Task objective:
Scan the records below for the line containing "theorem test_lit_refuses_sentinel : (Instr.lit" and the line containing "theorem test_escDec_refuses_chain : (Instr.escDec". Copy both, plus every line between, exactly.

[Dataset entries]
[Start of Attachment]

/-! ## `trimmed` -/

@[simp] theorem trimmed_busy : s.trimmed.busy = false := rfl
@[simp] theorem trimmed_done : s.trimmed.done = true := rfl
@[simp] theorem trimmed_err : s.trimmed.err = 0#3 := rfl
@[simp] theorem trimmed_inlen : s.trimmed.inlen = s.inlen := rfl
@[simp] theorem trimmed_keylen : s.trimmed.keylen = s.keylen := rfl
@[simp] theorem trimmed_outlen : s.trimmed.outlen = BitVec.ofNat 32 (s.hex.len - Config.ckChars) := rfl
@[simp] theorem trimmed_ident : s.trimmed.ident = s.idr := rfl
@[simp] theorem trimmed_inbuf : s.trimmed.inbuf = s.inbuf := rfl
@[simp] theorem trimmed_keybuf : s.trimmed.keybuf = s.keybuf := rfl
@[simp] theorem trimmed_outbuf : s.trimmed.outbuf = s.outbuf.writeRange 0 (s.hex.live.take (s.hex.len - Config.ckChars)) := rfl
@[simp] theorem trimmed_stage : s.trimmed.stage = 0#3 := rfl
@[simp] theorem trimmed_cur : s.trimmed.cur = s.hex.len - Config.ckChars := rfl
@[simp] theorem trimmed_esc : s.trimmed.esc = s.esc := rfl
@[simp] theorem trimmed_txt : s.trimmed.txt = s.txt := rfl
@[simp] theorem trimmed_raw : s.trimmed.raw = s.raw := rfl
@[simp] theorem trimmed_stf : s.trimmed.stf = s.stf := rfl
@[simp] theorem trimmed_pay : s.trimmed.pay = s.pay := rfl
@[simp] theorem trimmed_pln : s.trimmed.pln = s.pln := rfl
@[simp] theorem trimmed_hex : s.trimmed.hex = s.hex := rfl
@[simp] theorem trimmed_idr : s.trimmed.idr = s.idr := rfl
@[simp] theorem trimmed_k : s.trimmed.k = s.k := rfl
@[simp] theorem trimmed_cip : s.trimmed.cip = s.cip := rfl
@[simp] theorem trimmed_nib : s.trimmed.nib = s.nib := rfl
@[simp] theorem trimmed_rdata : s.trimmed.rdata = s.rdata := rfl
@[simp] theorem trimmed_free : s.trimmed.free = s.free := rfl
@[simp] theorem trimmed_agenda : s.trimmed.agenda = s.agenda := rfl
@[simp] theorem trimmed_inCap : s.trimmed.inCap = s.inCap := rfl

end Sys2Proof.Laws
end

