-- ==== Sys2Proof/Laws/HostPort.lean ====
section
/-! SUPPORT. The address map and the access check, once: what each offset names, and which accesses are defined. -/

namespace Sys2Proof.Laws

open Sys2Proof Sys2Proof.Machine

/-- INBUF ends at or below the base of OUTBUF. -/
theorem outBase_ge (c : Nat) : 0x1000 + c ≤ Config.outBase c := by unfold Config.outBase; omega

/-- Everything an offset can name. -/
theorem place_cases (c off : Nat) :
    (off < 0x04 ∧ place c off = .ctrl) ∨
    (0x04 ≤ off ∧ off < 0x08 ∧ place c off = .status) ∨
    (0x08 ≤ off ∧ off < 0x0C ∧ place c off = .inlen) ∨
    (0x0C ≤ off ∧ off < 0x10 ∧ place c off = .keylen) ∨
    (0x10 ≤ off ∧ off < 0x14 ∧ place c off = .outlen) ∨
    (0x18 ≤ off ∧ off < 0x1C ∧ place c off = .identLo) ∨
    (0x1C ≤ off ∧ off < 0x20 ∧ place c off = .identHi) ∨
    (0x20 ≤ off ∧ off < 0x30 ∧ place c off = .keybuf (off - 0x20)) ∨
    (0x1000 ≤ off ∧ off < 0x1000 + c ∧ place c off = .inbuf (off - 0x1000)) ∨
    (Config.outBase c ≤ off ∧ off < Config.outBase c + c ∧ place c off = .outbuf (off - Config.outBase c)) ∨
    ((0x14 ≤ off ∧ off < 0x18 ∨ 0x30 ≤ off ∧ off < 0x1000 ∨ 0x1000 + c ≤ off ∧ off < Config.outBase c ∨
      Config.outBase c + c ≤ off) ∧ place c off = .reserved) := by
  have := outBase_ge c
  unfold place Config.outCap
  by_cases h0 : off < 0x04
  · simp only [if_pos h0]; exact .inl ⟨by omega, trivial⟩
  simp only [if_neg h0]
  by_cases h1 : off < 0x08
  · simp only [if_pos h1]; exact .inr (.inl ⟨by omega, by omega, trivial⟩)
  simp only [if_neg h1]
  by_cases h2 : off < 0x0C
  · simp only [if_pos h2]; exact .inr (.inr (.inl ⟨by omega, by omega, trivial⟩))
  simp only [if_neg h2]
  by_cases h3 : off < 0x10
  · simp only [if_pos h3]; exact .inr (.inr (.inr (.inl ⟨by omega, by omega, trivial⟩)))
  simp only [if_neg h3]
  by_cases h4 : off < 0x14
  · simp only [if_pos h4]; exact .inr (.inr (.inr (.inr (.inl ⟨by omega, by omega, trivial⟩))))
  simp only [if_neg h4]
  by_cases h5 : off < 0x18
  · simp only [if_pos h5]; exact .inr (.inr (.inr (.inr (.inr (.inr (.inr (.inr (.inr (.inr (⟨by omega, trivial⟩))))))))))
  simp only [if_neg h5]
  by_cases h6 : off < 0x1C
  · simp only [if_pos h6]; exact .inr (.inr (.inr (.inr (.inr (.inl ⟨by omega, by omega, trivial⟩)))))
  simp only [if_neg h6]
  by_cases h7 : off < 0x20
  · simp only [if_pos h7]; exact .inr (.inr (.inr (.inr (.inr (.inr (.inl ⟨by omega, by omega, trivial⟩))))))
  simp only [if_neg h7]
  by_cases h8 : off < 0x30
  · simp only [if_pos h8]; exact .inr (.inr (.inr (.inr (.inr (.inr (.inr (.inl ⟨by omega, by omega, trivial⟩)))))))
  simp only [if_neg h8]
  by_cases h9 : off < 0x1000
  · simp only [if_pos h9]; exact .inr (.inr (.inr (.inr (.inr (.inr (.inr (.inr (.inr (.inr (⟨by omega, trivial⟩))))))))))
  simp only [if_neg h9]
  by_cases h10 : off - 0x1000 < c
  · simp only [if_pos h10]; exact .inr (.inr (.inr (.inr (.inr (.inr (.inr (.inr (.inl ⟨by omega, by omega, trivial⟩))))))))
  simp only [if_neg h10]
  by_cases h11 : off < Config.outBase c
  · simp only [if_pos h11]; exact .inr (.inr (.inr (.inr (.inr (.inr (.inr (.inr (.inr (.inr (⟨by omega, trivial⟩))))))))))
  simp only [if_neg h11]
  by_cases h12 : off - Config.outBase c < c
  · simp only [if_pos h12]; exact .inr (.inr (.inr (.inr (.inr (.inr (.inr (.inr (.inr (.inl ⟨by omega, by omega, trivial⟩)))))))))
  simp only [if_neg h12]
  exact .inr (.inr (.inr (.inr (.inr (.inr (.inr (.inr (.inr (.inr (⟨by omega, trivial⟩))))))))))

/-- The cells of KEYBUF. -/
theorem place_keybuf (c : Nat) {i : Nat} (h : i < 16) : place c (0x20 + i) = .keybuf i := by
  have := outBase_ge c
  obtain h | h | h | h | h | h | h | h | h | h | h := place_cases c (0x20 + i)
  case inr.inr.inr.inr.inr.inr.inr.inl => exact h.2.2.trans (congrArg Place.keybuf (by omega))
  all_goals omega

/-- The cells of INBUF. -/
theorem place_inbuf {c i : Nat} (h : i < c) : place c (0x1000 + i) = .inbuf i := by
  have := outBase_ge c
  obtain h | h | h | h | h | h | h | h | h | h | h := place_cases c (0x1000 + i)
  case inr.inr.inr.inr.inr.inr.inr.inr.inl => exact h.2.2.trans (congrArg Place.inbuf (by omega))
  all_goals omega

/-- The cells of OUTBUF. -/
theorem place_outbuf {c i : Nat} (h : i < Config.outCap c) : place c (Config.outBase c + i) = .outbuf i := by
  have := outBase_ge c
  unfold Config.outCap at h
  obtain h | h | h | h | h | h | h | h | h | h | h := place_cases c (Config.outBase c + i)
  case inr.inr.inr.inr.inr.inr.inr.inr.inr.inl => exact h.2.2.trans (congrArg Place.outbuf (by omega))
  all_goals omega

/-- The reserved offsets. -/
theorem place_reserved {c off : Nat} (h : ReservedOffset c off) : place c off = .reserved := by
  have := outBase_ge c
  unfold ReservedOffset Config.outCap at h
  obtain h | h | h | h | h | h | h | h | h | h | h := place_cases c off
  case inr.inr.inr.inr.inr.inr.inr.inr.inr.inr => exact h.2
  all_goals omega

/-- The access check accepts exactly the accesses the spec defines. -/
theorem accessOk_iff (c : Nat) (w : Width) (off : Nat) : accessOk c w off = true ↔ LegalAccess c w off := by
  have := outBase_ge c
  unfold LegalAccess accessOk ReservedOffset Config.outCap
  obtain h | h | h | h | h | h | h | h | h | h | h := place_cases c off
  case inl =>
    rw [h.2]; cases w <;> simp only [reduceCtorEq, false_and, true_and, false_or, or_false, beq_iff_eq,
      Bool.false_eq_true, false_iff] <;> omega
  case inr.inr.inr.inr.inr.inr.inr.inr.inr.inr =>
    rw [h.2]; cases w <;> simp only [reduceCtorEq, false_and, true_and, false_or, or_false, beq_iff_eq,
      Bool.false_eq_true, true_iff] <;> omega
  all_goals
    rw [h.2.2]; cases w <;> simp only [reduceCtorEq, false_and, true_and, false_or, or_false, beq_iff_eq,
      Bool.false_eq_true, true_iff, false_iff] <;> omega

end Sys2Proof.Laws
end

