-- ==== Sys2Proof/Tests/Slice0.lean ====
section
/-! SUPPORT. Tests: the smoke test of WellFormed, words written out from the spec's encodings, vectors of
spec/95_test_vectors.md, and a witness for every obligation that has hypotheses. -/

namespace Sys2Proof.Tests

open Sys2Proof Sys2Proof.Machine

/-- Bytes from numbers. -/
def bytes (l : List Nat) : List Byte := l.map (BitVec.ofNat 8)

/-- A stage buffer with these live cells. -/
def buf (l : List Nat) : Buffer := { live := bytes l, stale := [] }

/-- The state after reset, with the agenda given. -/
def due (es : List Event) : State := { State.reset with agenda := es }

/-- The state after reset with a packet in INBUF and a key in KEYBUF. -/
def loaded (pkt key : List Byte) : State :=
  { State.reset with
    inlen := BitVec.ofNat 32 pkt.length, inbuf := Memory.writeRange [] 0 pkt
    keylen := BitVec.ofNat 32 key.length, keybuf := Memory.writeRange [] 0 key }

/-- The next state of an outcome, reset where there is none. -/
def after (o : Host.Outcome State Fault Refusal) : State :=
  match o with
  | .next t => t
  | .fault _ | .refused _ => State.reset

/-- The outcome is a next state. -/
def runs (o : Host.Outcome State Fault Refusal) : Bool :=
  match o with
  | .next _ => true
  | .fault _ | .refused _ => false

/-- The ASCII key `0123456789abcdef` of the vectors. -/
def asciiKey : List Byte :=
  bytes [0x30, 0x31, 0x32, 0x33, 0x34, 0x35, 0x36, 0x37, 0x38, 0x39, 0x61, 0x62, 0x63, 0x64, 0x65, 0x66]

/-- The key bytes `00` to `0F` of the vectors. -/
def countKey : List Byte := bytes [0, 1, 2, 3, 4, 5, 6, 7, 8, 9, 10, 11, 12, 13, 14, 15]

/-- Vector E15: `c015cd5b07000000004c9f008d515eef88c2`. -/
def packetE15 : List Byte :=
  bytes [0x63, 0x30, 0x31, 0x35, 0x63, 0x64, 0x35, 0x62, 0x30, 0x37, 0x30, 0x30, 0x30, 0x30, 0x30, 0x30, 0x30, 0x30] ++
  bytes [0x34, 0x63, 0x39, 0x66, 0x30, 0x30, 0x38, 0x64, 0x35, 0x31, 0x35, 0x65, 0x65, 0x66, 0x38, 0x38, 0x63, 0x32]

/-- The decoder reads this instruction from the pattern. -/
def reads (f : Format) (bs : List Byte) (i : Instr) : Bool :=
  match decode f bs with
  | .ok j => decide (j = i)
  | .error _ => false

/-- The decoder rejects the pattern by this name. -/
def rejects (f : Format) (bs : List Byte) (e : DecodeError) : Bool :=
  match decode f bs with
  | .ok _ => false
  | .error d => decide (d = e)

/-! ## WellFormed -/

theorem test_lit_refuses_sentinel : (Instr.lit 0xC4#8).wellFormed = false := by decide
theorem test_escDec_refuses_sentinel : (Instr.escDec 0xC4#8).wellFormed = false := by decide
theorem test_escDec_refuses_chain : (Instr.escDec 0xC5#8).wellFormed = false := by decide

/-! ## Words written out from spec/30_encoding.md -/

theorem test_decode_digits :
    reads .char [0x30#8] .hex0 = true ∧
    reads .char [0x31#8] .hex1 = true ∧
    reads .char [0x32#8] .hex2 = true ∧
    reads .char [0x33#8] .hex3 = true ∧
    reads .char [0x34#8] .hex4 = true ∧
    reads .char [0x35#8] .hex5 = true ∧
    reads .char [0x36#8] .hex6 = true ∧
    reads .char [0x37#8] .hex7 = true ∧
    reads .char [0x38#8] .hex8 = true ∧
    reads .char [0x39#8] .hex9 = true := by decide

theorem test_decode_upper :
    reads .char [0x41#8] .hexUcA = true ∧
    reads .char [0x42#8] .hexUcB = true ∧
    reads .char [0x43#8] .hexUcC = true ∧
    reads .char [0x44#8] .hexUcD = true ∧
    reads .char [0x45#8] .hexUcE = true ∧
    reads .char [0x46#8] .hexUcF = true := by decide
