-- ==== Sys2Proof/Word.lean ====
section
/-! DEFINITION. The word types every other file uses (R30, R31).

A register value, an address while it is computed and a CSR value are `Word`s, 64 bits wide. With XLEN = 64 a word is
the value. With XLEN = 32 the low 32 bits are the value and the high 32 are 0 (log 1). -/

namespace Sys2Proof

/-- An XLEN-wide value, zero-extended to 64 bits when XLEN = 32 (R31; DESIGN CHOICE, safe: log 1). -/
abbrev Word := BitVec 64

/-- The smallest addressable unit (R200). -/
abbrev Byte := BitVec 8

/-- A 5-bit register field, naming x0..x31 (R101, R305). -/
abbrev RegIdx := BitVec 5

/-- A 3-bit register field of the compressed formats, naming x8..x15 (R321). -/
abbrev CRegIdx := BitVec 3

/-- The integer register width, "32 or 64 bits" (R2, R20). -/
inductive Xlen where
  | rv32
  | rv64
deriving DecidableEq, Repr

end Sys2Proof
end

[End of Attachment]

Written solution:
theorem test_lit_refuses_sentinel : (Instr.lit 0xC4#8).wellFormed = false := by decide
theorem test_escDec_refuses_sentinel : (Instr.escDec 0xC4#8).wellFormed = false := by decide
theorem test_escDec_refuses_chain : (Instr.escDec 0xC5#8).wellFormed = false := by decide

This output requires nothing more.